▶ [Aim of the task]:
Take the data below and copy exactly the lines starting at the one with "def State.unsettle (s" and finishing at the one with "the mode. -/", both included.
=== Begin Enclosure ===
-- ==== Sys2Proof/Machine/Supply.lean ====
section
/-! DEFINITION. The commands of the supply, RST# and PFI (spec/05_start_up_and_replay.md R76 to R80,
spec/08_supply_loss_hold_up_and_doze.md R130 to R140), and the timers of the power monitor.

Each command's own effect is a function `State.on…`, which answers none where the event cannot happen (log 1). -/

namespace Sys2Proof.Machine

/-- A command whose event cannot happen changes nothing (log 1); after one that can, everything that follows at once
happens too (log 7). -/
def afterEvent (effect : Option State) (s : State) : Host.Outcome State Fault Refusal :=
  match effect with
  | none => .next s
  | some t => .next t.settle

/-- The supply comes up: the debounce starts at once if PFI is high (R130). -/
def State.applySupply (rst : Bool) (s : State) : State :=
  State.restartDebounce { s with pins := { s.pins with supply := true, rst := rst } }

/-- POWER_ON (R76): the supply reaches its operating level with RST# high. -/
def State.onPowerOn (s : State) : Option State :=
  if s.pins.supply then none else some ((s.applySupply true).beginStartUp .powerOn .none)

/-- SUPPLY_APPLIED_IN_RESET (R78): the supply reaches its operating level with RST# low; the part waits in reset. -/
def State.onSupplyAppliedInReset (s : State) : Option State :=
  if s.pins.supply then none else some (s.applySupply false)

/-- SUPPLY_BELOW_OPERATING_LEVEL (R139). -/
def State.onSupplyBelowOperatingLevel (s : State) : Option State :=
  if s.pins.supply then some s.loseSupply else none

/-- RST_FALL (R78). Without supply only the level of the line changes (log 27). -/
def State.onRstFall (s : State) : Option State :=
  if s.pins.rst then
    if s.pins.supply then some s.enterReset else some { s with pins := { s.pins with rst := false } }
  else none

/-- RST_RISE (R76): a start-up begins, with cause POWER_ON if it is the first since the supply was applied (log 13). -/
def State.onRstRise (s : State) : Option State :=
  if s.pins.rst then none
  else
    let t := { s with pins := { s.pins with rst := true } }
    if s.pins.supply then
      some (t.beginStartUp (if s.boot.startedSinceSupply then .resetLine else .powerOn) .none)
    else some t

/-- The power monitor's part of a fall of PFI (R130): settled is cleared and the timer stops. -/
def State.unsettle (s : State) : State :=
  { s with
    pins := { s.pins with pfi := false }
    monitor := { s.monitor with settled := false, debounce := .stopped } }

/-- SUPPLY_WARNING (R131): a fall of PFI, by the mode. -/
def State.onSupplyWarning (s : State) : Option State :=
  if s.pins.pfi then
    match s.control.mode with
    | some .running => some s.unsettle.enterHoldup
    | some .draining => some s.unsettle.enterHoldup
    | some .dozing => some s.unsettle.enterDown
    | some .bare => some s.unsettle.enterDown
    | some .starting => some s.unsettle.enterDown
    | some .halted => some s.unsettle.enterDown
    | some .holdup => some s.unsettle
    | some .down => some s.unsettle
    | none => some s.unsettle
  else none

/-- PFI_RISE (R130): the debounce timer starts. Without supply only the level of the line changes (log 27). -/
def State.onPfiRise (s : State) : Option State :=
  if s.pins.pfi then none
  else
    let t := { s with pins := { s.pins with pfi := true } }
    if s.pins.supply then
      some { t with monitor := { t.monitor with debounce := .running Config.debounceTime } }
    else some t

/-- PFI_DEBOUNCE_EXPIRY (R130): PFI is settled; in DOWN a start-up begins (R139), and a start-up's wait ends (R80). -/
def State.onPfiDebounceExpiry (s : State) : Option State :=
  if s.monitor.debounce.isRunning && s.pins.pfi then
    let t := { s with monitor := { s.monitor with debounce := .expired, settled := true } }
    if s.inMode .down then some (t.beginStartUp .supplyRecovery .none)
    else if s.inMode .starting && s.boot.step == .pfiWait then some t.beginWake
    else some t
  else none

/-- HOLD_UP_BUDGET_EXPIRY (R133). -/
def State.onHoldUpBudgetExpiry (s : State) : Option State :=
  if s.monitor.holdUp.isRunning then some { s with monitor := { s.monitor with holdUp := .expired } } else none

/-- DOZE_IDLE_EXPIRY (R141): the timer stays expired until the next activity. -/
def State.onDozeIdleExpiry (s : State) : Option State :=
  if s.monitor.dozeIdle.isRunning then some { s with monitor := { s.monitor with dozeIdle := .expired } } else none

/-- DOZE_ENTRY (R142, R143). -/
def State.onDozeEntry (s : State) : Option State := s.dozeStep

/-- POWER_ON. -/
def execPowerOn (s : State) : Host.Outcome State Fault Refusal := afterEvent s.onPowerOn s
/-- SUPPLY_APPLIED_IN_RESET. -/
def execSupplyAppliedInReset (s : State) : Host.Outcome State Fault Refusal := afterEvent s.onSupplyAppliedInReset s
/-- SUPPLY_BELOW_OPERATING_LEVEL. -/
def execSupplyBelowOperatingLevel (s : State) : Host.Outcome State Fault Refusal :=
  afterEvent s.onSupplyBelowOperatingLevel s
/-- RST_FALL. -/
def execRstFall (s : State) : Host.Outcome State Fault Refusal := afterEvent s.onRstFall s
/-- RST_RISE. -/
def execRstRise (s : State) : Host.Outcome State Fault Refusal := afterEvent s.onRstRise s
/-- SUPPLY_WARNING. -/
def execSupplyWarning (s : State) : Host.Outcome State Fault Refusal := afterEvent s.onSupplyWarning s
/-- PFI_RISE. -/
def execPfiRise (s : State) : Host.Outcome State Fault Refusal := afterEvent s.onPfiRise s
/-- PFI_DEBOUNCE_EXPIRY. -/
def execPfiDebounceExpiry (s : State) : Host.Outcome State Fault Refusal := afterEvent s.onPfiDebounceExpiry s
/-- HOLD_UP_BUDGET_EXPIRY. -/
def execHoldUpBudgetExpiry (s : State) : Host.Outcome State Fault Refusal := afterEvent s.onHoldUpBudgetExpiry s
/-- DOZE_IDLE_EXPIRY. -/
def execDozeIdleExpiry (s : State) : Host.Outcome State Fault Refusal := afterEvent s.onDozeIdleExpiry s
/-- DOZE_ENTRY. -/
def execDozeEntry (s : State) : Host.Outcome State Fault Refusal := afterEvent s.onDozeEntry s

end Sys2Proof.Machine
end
=== End Enclosure ===
▶ [Answer to this exercise]:
def State.unsettle (s : State) : State :=
  { s with
    pins := { s.pins with pfi := false }
    monitor := { s.monitor with settled := false, debounce := .stopped } }

/-- SUPPLY_WARNING (R131): a fall of PFI, by the mode. -/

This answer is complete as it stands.